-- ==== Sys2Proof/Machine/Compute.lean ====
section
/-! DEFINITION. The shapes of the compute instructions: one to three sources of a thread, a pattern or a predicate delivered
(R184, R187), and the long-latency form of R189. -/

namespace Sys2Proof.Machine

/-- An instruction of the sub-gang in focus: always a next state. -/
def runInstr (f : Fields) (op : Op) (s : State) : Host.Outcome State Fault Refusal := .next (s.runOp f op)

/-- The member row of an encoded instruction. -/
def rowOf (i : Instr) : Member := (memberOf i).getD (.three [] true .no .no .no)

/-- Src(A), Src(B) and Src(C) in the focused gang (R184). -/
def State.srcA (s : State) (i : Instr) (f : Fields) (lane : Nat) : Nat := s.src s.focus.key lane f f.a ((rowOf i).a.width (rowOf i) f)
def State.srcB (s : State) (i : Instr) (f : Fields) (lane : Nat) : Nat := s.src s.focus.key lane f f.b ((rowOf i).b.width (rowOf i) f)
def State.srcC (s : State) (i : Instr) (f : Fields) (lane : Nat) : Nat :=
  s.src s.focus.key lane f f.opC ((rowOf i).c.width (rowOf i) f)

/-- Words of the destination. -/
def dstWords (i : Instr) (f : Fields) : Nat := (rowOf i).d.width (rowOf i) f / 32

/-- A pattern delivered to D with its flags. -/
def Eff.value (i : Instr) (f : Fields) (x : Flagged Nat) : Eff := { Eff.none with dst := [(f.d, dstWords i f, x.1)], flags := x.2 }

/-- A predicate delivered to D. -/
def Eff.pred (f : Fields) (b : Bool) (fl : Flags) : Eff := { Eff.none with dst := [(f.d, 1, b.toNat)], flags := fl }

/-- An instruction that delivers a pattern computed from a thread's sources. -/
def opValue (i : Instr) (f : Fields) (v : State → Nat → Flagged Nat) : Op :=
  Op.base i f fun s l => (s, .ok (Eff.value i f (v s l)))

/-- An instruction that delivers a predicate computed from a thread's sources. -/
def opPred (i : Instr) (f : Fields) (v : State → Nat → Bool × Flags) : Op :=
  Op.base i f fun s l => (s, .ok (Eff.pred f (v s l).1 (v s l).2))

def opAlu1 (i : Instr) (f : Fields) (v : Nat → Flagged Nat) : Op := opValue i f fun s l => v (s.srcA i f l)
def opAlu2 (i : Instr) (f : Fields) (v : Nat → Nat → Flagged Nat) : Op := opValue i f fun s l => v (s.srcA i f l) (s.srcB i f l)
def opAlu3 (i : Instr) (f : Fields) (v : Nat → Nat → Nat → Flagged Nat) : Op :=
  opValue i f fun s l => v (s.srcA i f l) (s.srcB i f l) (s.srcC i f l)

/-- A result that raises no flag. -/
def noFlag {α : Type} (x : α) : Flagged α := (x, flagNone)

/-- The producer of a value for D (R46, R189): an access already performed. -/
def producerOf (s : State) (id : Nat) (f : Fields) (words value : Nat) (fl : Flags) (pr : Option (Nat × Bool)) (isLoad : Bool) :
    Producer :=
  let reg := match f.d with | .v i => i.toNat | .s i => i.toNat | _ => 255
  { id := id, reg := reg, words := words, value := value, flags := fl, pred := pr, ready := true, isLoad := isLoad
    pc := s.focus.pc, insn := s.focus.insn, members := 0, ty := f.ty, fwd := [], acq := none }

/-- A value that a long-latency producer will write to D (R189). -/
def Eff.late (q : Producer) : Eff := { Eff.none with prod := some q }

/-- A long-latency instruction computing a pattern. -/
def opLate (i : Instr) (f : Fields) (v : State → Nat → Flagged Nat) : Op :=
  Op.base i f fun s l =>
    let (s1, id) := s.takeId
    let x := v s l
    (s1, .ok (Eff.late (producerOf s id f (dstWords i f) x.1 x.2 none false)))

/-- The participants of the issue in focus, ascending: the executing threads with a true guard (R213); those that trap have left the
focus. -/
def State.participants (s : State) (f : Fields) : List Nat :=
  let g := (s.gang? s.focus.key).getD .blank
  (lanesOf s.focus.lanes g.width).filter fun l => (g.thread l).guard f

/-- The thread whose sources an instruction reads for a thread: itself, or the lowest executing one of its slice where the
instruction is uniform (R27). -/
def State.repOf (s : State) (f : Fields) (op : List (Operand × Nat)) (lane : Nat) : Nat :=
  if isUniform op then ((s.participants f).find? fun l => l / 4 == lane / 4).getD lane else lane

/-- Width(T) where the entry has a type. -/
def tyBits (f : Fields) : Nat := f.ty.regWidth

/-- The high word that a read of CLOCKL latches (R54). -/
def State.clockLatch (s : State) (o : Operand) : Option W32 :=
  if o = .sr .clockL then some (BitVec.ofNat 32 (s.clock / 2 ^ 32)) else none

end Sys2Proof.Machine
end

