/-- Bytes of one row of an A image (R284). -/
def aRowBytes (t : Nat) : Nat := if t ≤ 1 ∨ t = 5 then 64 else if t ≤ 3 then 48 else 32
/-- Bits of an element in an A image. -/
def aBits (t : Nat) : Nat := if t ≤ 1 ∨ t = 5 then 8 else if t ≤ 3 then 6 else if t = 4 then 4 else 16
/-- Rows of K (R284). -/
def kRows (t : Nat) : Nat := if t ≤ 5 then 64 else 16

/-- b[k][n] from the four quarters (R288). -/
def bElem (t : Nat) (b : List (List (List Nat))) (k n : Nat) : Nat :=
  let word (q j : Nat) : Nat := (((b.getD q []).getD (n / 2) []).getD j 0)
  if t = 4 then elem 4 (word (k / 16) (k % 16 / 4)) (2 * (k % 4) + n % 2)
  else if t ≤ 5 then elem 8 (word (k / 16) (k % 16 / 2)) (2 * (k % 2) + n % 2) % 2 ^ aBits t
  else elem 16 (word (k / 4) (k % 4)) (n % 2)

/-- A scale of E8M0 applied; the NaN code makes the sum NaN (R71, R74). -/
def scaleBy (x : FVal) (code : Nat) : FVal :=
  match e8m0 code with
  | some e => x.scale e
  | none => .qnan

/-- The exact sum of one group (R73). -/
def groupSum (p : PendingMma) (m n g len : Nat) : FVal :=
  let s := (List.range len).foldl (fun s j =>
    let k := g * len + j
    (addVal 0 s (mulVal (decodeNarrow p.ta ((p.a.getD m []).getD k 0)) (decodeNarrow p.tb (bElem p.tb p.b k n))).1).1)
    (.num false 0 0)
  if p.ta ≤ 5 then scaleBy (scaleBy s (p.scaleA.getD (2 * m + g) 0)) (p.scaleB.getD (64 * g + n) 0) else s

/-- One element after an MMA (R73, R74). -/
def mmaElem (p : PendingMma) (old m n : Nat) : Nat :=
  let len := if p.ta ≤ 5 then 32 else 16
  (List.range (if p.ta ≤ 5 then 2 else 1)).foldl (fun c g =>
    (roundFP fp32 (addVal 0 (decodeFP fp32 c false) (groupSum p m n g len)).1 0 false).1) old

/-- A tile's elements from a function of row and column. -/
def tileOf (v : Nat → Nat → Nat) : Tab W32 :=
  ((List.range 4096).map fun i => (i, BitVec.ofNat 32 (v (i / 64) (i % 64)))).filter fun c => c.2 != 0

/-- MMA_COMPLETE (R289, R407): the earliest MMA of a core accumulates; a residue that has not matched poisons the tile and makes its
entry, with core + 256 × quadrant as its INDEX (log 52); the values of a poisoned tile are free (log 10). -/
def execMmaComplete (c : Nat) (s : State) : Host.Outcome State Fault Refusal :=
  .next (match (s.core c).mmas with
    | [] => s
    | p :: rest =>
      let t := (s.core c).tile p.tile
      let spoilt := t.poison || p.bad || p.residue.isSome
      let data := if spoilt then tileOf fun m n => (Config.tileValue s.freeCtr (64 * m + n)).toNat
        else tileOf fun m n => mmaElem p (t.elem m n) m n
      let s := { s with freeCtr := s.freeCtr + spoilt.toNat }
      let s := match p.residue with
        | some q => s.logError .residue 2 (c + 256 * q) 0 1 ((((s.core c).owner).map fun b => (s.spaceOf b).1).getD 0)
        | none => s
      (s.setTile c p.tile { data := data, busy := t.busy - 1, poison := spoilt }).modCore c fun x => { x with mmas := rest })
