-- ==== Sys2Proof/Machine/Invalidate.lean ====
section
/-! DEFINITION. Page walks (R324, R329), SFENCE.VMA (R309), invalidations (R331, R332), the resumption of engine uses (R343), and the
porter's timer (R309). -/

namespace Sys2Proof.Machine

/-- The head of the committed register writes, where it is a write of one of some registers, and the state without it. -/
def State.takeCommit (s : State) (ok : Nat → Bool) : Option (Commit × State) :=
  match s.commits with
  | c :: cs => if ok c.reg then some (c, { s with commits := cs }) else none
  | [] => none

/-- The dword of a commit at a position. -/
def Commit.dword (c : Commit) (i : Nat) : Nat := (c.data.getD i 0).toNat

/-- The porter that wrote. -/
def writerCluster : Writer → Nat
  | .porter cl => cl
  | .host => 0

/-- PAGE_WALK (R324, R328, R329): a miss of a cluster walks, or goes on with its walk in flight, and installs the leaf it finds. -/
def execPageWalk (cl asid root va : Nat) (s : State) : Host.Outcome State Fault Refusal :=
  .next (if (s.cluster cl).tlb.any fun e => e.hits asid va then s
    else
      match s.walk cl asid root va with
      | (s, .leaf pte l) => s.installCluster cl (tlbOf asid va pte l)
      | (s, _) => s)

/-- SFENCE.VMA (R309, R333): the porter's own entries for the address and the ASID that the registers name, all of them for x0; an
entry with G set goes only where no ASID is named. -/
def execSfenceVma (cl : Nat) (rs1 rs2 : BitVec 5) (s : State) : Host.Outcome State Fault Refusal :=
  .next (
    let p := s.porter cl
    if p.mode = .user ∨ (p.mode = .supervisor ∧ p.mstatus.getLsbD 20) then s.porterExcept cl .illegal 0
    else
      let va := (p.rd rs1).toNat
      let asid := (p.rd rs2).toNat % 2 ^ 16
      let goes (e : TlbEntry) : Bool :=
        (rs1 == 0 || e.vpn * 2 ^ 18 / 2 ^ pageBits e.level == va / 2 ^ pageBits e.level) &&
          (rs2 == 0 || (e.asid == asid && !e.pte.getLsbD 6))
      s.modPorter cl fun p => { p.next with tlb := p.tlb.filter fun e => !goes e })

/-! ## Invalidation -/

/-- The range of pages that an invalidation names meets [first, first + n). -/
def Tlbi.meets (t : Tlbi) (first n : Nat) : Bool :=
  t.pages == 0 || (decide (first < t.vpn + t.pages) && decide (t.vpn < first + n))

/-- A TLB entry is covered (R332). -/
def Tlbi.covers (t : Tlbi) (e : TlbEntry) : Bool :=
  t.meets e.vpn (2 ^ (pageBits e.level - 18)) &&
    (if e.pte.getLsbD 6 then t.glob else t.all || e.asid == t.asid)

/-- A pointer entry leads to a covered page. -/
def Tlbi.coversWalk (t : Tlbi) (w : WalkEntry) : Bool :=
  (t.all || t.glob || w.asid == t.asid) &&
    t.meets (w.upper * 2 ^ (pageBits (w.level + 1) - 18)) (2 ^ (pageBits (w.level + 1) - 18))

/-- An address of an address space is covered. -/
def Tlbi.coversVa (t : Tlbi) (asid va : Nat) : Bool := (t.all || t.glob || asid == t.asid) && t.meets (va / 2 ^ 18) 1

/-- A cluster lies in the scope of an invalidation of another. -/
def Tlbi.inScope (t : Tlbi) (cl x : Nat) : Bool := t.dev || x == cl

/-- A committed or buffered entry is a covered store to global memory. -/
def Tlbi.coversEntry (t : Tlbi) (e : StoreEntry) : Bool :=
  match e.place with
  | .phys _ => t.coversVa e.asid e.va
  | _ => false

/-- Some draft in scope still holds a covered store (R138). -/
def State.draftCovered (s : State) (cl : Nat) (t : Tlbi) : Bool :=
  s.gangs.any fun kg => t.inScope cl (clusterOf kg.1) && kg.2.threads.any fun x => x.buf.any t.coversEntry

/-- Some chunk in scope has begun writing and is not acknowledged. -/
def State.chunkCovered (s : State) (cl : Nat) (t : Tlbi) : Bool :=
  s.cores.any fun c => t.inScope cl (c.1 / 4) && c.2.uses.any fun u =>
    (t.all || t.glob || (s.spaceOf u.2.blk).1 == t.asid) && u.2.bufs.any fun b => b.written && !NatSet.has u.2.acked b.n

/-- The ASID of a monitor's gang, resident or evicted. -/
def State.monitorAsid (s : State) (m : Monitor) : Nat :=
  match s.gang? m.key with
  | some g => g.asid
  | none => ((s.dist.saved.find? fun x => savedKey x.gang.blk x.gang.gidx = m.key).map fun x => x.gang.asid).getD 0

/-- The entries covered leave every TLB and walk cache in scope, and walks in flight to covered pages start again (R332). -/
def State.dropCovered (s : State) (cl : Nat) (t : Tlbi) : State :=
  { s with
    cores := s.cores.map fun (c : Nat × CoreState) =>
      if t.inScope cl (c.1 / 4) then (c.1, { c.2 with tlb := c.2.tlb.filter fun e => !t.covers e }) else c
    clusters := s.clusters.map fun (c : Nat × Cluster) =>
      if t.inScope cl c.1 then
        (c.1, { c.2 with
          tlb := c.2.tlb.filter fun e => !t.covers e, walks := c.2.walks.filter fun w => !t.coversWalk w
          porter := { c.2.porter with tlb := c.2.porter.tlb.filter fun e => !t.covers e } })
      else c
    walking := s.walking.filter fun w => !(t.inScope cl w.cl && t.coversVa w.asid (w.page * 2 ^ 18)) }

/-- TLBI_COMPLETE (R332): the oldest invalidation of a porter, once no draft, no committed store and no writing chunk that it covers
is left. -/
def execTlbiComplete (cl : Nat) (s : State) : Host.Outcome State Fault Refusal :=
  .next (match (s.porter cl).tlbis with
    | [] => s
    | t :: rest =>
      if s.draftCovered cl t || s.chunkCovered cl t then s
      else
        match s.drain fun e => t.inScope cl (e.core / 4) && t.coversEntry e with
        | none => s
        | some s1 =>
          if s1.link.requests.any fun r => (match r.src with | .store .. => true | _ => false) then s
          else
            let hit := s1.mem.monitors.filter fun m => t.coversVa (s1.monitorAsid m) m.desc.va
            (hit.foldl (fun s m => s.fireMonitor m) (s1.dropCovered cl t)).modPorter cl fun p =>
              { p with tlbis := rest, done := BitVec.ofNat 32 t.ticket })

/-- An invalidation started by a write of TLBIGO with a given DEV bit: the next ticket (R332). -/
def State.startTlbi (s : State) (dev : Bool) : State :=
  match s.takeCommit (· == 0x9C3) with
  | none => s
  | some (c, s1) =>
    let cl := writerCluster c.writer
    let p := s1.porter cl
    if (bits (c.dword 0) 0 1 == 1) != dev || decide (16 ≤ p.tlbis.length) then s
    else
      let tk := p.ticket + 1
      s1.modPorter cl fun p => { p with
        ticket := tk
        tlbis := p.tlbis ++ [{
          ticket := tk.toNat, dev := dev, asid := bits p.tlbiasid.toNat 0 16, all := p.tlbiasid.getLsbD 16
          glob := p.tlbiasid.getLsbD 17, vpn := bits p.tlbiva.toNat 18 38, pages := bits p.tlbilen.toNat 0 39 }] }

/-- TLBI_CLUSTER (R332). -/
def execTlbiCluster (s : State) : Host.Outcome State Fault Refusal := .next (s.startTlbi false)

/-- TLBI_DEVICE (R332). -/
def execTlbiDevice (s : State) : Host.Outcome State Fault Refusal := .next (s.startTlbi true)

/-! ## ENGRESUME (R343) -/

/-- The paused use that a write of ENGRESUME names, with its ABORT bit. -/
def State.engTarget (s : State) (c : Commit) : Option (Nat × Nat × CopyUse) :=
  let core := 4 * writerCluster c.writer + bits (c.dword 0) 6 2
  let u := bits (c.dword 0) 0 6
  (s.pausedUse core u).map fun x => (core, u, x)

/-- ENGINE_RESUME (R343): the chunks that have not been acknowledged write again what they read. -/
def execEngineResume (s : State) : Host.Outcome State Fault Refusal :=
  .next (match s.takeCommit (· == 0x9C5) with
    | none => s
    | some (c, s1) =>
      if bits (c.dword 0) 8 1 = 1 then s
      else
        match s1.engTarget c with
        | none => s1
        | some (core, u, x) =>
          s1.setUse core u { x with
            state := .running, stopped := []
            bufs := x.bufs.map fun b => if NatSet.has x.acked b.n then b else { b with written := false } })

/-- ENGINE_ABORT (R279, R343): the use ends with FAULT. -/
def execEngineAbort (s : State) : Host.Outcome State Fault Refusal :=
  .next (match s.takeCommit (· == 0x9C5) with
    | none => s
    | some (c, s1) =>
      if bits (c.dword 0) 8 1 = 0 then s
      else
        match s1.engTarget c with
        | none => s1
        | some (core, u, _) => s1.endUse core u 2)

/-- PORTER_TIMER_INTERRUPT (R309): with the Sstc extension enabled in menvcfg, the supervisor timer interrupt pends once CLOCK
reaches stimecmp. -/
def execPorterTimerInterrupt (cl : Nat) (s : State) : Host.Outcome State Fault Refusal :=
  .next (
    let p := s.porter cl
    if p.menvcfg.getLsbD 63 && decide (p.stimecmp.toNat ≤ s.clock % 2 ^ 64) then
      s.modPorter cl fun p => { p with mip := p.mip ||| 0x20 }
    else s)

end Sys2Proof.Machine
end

WHAT TO PRODUCE:
Copy, exactly and only, the lines above that begin with the one containing "(t.all || t.glob || w.asid == t.asid) &&" and finish with the one containing "def Tlbi.inScope (t".

RESPONSE AREA:
  (t.all || t.glob || w.asid == t.asid) &&
    t.meets (w.upper * 2 ^ (pageBits (w.level + 1) - 18)) (2 ^ (pageBits (w.level + 1) - 18))

/-- An address of an address space is covered. -/
def Tlbi.coversVa (t : Tlbi) (asid va : Nat) : Bool := (t.all || t.glob || asid == t.asid) && t.meets (va / 2 ^ 18) 1

/-- A cluster lies in the scope of an invalidation of another. -/
def Tlbi.inScope (t : Tlbi) (cl x : Nat) : Bool := t.dev || x == cl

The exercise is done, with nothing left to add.